Young Suffragettes- Reba Maybury Radical Woman
Walking through the Barbican café clad in an ankle length black PVC coat, emblazoned with badges that read, “tory slave” and “bollocks to austerity, tax the rich”, Reba Maybury (25) isn’t your typical ex fashion student. With her long dark hair and painted lips, it’s hard to distinguish her image from that of a pre-Raphaelite muse, but in fact, she’s more like Joan of Arc for the disenfranchised youth.
Only two years out of Central Saint Martins and already editor of Sang Bleu, her latest project; a publication, encourages respect and admiration for an older generation of activists, ones we shouldn’t forget.
After being commissioned to create a newspaper, Reba looked to existing magazines to find points of inspiration, or is it happened, difference. Disgusted by a variety of issues these publications threw up including tokenism, a veer towards right wing politics and dangerous representation of body size, she took it upon herself to create the antithesis. “So many people in the fashion industry don’t have any taste, morals or politics and fashion is just so one dimensional, people aren’t aware of the responsibility they have when they create something” she says. “I think now that the cult of self exists more than subculture. People create identity for themselves as opposed to collectively” she says, “everyone is just complacent, they just get what they are given.

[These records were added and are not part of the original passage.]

theorem State.stageLicence_kept (s : State) (c : Cmd) (b : List Byte)  (h0 : Kept q v s) : Kept q v (State.stageLicence s c b) := by
  unfold State.stageLicence
  repeat' (first | (with_reducible assumption) | (with_reducible apply State.secReject_kept) | (with_reducible apply State.secRun_kept) | intro _ | (with_reducible apply forEach_kept) | (with_reducible apply foldl_kept) | (with_reducible apply foldl_snd_kept) | (with_reducible apply forEach_canonical) | (with_reducible apply foldl_canonical) | (with_reducible refine Kept.mem (q := q) (v := v) ?_) | (with_reducible refine kept_snd (by assumption) ?_) | (with_reducible apply ite_kept) | (with_reducible apply id_kept) | (with_reducible apply ite_snd_kept) | (with_reducible apply ite_memOk) | (unfold x; clear x) | (simp -zeta only [Kept.upd_iff]) | (extract_lets +onlyGivenNames x; have hx : Kept q v x := ?_; try clear_value x) | (extract_lets +onlyGivenNames x; have hx : Kept q v x.2 := ?_; try clear_value x) | (with_reducible apply hf) | (extract_lets +onlyGivenNames x; have hf : ∀ s, Kept q v s → Kept q v (x s) := ?_; try clear_value x) | (extract_lets +onlyGivenNames x; have hf : ∀ s a, Kept q v s → Kept q v (x s a) := ?_; try clear_value x) | (extract_lets +onlyGivenNames x; have hx : MemOk x := ?_; try clear_value x) | (extract_lets +onlyGivenNames x; try clear_value x) | split | (with_reducible apply optKept_some) | (with_reducible apply next_kept) | (with_reducible exact optKept_none) | (simp -zeta only [Kept.updMem_iff]) | (with_reducible apply keptM) | (with_reducible apply canonical_withRb) | (with_reducible apply canonical_withCc) | (with_reducible apply canonical_foldl_tset) | (with_reducible apply canonical_tdel) | (with_reducible refine canonical_rb (Kept.mem (q := q) (v := v) ?_)) | (with_reducible apply canonical_rb) | (with_reducible refine canonical_cc (Kept.mem (q := q) (v := v) ?_)))

theorem State.stageReport_kept (s : State) (c : Cmd)  (h0 : Kept q v s) : Kept q v (State.stageReport s c) := by
  unfold State.stageReport
  repeat' (first | (with_reducible assumption) | (with_reducible apply State.readObject_kept) | (with_reducible apply State.fail_kept) | (with_reducible apply State.failAt_kept) | (with_reducible apply State.secRun_kept) | intro _ | (with_reducible apply forEach_kept) | (with_reducible apply foldl_kept) | (with_reducible apply foldl_snd_kept) | (with_reducible apply forEach_canonical) | (with_reducible apply foldl_canonical) | (with_reducible refine Kept.mem (q := q) (v := v) ?_) | (with_reducible refine kept_snd (by assumption) ?_) | (with_reducible apply ite_kept) | (with_reducible apply id_kept) | (with_reducible apply ite_snd_kept) | (with_reducible apply ite_memOk) | (unfold x; clear x) | (simp -zeta only [Kept.upd_iff]) | (extract_lets +onlyGivenNames x; have hx : Kept q v x := ?_; try clear_value x) | (extract_lets +onlyGivenNames x; have hx : Kept q v x.2 := ?_; try clear_value x) | (with_reducible apply hf) | (extract_lets +onlyGivenNames x; have hf : ∀ s, Kept q v s → Kept q v (x s) := ?_; try clear_value x) | (extract_lets +onlyGivenNames x; have hf : ∀ s a, Kept q v s → Kept q v (x s a) := ?_; try clear_value x) | (extract_lets +onlyGivenNames x; have hx : MemOk x := ?_; try clear_value x) | (extract_lets +onlyGivenNames x; try clear_value x) | split | (with_reducible apply optKept_some) | (with_reducible apply next_kept) | (with_reducible exact optKept_none) | (simp -zeta only [Kept.updMem_iff]) | (with_reducible apply keptM) | (with_reducible apply canonical_withRb) | (with_reducible apply canonical_withCc) | (with_reducible apply canonical_foldl_tset) | (with_reducible apply canonical_tdel) | (with_reducible refine canonical_rb (Kept.mem (q := q) (v := v) ?_)) | (with_reducible apply canonical_rb) | (with_reducible refine canonical_cc (Kept.mem (q := q) (v := v) ?_)))

theorem State.secBegin_kept (s : State) (c : Cmd)  (h0 : Kept q v s) : Kept q v (State.secBegin s c) := by
  unfold State.secBegin
  repeat' (first | (with_reducible assumption) | (with_reducible apply State.stageReport_kept) | (with_reducible apply State.secRun_kept) | (with_reducible apply State.readObject_kept) | (with_reducible apply State.fail_kept) | (with_reducible apply State.stageImage_kept) | (with_reducible apply State.stageSyllabus_kept) | (with_reducible apply State.stageLicence_kept) | intro _ | (with_reducible apply forEach_kept) | (with_reducible apply foldl_kept) | (with_reducible apply foldl_snd_kept) | (with_reducible apply forEach_canonical) | (with_reducible apply foldl_canonical) | (with_reducible refine Kept.mem (q := q) (v := v) ?_) | (with_reducible refine kept_snd (by assumption) ?_) | (with_reducible apply ite_kept) | (with_reducible apply id_kept) | (with_reducible apply ite_snd_kept) | (with_reducible apply ite_memOk) | (unfold x; clear x) | (simp -zeta only [Kept.upd_iff]) | (extract_lets +onlyGivenNames x; have hx : Kept q v x := ?_; try clear_value x) | (extract_lets +onlyGivenNames x; have hx : Kept q v x.2 := ?_; try clear_value x) | (with_reducible apply hf) | (extract_lets +onlyGivenNames x; have hf : ∀ s, Kept q v s → Kept q v (x s) := ?_; try clear_value x) | (extract_lets +onlyGivenNames x; have hf : ∀ s a, Kept q v s → Kept q v (x s a) := ?_; try clear_value x) | (extract_lets +onlyGivenNames x; have hx : MemOk x := ?_; try clear_value x) | (extract_lets +onlyGivenNames x; try clear_value x) | split | (with_reducible apply optKept_some) | (with_reducible apply next_kept) | (with_reducible exact optKept_none) | (simp -zeta only [Kept.updMem_iff]) | (with_reducible apply keptM) | (with_reducible apply canonical_withRb) | (with_reducible apply canonical_withCc) | (with_reducible apply canonical_foldl_tset) | (with_reducible apply canonical_tdel) | (with_reducible refine canonical_rb (Kept.mem (q := q) (v := v) ?_)) | (with_reducible apply canonical_rb) | (with_reducible refine canonical_cc (Kept.mem (q := q) (v := v) ?_)))

theorem secNext_kept (l : List SecJob) : ∀ s : State, Kept q v s → Kept q v (secNext l s) := by
  induction l with
  | nil => intro s h; unfold secNext; (repeat' (first | (with_reducible assumption) | (with_reducible apply ih) | (with_reducible apply State.secBegin_kept) | intro _ | (with_reducible apply forEach_kept) | (with_reducible apply foldl_kept) | (with_reducible apply foldl_snd_kept) | (with_reducible apply forEach_canonical) | (with_reducible apply foldl_canonical) | (with_reducible refine Kept.mem (q := q) (v := v) ?_) | (with_reducible refine kept_snd (by assumption) ?_) | (with_reducible apply ite_kept) | (with_reducible apply id_kept) | (with_reducible apply ite_snd_kept) | (with_reducible apply ite_memOk) | (unfold x; clear x) | (simp -zeta only [Kept.upd_iff]) | (extract_lets +onlyGivenNames x; have hx : Kept q v x := ?_; try clear_value x) | (extract_lets +onlyGivenNames x; have hx : Kept q v x.2 := ?_; try clear_value x) | (with_reducible apply hf) | (extract_lets +onlyGivenNames x; have hf : ∀ s, Kept q v s → Kept q v (x s) := ?_; try clear_value x) | (extract_lets +onlyGivenNames x; have hf : ∀ s a, Kept q v s → Kept q v (x s a) := ?_; try clear_value x) | (extract_lets +onlyGivenNames x; have hx : MemOk x := ?_; try clear_value x) | (extract_lets +onlyGivenNames x; try clear_value x) | split | (with_reducible apply optKept_some) | (with_reducible apply next_kept) | (with_reducible exact optKept_none) | (simp -zeta only [Kept.updMem_iff]) | (with_reducible apply keptM) | (with_reducible apply canonical_withRb) | (with_reducible apply canonical_withCc) | (with_reducible apply canonical_foldl_tset) | (with_reducible apply canonical_tdel) | (with_reducible refine canonical_rb (Kept.mem (q := q) (v := v) ?_)) | (with_reducible apply canonical_rb) | (with_reducible refine canonical_cc (Kept.mem (q := q) (v := v) ?_))))
  | cons j l ih => intro s h; unfold secNext; (repeat' (first | (with_reducible assumption) | (with_reducible apply ih) | (with_reducible apply State.secBegin_kept) | intro _ | (with_reducible apply forEach_kept) | (with_reducible apply foldl_kept) | (with_reducible apply foldl_snd_kept) | (with_reducible apply forEach_canonical) | (with_reducible apply foldl_canonical) | (with_reducible refine Kept.mem (q := q) (v := v) ?_) | (with_reducible refine kept_snd (by assumption) ?_) | (with_reducible apply ite_kept) | (with_reducible apply id_kept) | (with_reducible apply ite_snd_kept) | (with_reducible apply ite_memOk) | (unfold x; clear x) | (simp -zeta only [Kept.upd_iff]) | (extract_lets +onlyGivenNames x; have hx : Kept q v x := ?_; try clear_value x) | (extract_lets +onlyGivenNames x; have hx : Kept q v x.2 := ?_; try clear_value x) | (with_reducible apply hf) | (extract_lets +onlyGivenNames x; have hf : ∀ s, Kept q v s → Kept q v (x s) := ?_; try clear_value x) | (extract_lets +onlyGivenNames x; have hf : ∀ s a, Kept q v s → Kept q v (x s a) := ?_; try clear_value x) | (extract_lets +onlyGivenNames x; have hx : MemOk x := ?_; try clear_value x) | (extract_lets +onlyGivenNames x; try clear_value x) | split | (with_reducible apply optKept_some) | (with_reducible apply next_kept) | (with_reducible exact optKept_none) | (simp -zeta only [Kept.updMem_iff]) | (with_reducible apply keptM) | (with_reducible apply canonical_withRb) | (with_reducible apply canonical_withCc) | (with_reducible apply canonical_foldl_tset) | (with_reducible apply canonical_tdel) | (with_reducible refine canonical_rb (Kept.mem (q := q) (v := v) ?_)) | (with_reducible apply canonical_rb) | (with_reducible refine canonical_cc (Kept.mem (q := q) (v := v) ?_))))

theorem State.secEnd_kept (s : State)  (h0 : Kept q v s) : Kept q v (State.secEnd s) := by
  unfold State.secEnd
  repeat' (first | (with_reducible assumption) | (with_reducible apply secNext_kept) | intro _ | (with_reducible apply forEach_kept) | (with_reducible apply foldl_kept) | (with_reducible apply foldl_snd_kept) | (with_reducible apply forEach_canonical) | (with_reducible apply foldl_canonical) | (with_reducible refine Kept.mem (q := q) (v := v) ?_) | (with_reducible refine kept_snd (by assumption) ?_) | (with_reducible apply ite_kept) | (with_reducible apply id_kept) | (with_reducible apply ite_snd_kept) | (with_reducible apply ite_memOk) | (unfold x; clear x) | (simp -zeta only [Kept.upd_iff]) | (extract_lets +onlyGivenNames x; have hx : Kept q v x := ?_; try clear_value x) | (extract_lets +onlyGivenNames x; have hx : Kept q v x.2 := ?_; try clear_value x) | (with_reducible apply hf) | (extract_lets +onlyGivenNames x; have hf : ∀ s, Kept q v s → Kept q v (x s) := ?_; try clear_value x) | (extract_lets +onlyGivenNames x; have hf : ∀ s a, Kept q v s → Kept q v (x s a) := ?_; try clear_value x) | (extract_lets +onlyGivenNames x; have hx : MemOk x := ?_; try clear_value x) | (extract_lets +onlyGivenNames x; try clear_value x) | split | (with_reducible apply optKept_some) | (with_reducible apply next_kept) | (with_reducible exact optKept_none) | (simp -zeta only [Kept.updMem_iff]) | (with_reducible apply keptM) | (with_reducible apply canonical_withRb) | (with_reducible apply canonical_withCc) | (with_reducible apply canonical_foldl_tset) | (with_reducible apply canonical_tdel) | (with_reducible refine canonical_rb (Kept.mem (q := q) (v := v) ?_)) | (with_reducible apply canonical_rb) | (with_reducible refine canonical_cc (Kept.mem (q := q) (v := v) ?_)))

theorem State.secAccept_kept (s : State) (c : Cmd)  (h0 : Kept q v s) : Kept q v (State.secAccept s c) := by
  unfold State.secAccept
  repeat' (first | (with_reducible assumption) | (with_reducible apply State.putCmd_kept) | (with_reducible apply State.secBegin_kept) | intro _ | (with_reducible apply forEach_kept) | (with_reducible apply foldl_kept) | (with_reducible apply foldl_snd_kept) | (with_reducible apply forEach_canonical) | (with_reducible apply foldl_canonical) | (with_reducible refine Kept.mem (q := q) (v := v) ?_) | (with_reducible refine kept_snd (by assumption) ?_) | (with_reducible apply ite_kept) | (with_reducible apply id_kept) | (with_reducible apply ite_snd_kept) | (with_reducible apply ite_memOk) | (unfold x; clear x) | (simp -zeta only [Kept.upd_iff]) | (extract_lets +onlyGivenNames x; have hx : Kept q v x := ?_; try clear_value x) | (extract_lets +onlyGivenNames x; have hx : Kept q v x.2 := ?_; try clear_value x) | (with_reducible apply hf) | (extract_lets +onlyGivenNames x; have hf : ∀ s, Kept q v s → Kept q v (x s) := ?_; try clear_value x) | (extract_lets +onlyGivenNames x; have hf : ∀ s a, Kept q v s → Kept q v (x s a) := ?_; try clear_value x) | (extract_lets +onlyGivenNames x; have hx : MemOk x := ?_; try clear_value x) | (extract_lets +onlyGivenNames x; try clear_value x) | split | (with_reducible apply optKept_some) | (with_reducible apply next_kept) | (with_reducible exact optKept_none) | (simp -zeta only [Kept.updMem_iff]) | (with_reducible apply keptM) | (with_reducible apply canonical_withRb) | (with_reducible apply canonical_withCc) | (with_reducible apply canonical_foldl_tset) | (with_reducible apply canonical_tdel) | (with_reducible refine canonical_rb (Kept.mem (q := q) (v := v) ?_)) | (with_reducible apply canonical_rb) | (with_reducible refine canonical_cc (Kept.mem (q := q) (v := v) ?_)))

Subculture is inherently political, even if the people who start the subculture aren’t highly politicised. It’s reactionary; it’s about getting angry. But we don’t see that anymore, everyone is just obsessed with themselves and how they look on the Internet.”
Fittingly, everything down to the print aesthetics of the publication can be described as anti-Internet. Hand written personal essays and accounts live beside black and white film photography sitting on newspaper, creating an aesthetic that jars against click bait culture and the constant updating of Instagram that we’re all used to.
The result is Radical People, a celebration of only the fifty plus, launched initially with a teaser newspaper in February and full-length version in May on Election Day. Reba has now used the project to create her own publishing house Wet Satin Press. Growing up near Oxford, she’s experienced snobbery from childhood friends due to her choice to work in fashion, something her friends say means she is contributing to capitalism, an argument she strongly disagrees with, “The reason I wanted to work in fashion was a lot to do with feminism because I think it’s one of the most achievable ways you can change how women feel about themselves”.
Reba throws up the interesting point that women look at fashion imagery more often than any other type of media, therefore resulting in fashion being an industry in which you can alter the perception of women and how they are ‘supposed’ to look for the better.
Passionate about the fluidity of gender and equal rights, Reba feels the conversation as to whether a woman chooses to label herself as a feminist is redundant, “what women really should be doing is looking after each other because if we can’t do that then what’s the fucking point? A lot of women really fucking hate each other so that’s actually what we should be tackling.” She feels similarly surrounding the idea of Beyonce as a feminist icon, and the recent trend in culture to call out women on their ‘bad’ feminist behaviour, “who is a good feminist and who is a bad feminist is a fucking wasted conversation, as long as you care about other women that’s all that matters.”
And it's obvious that Reba does care about other women, and more specifically the impact her work has on them. Consciously deciding to act against conventions of the fashion industry she works in with the intent to build a better reality for herself, her friends and the wider world in general. Political, not afraid to say what she thinks and all round fabulous, Maybury is most definitely the making of a radical woman.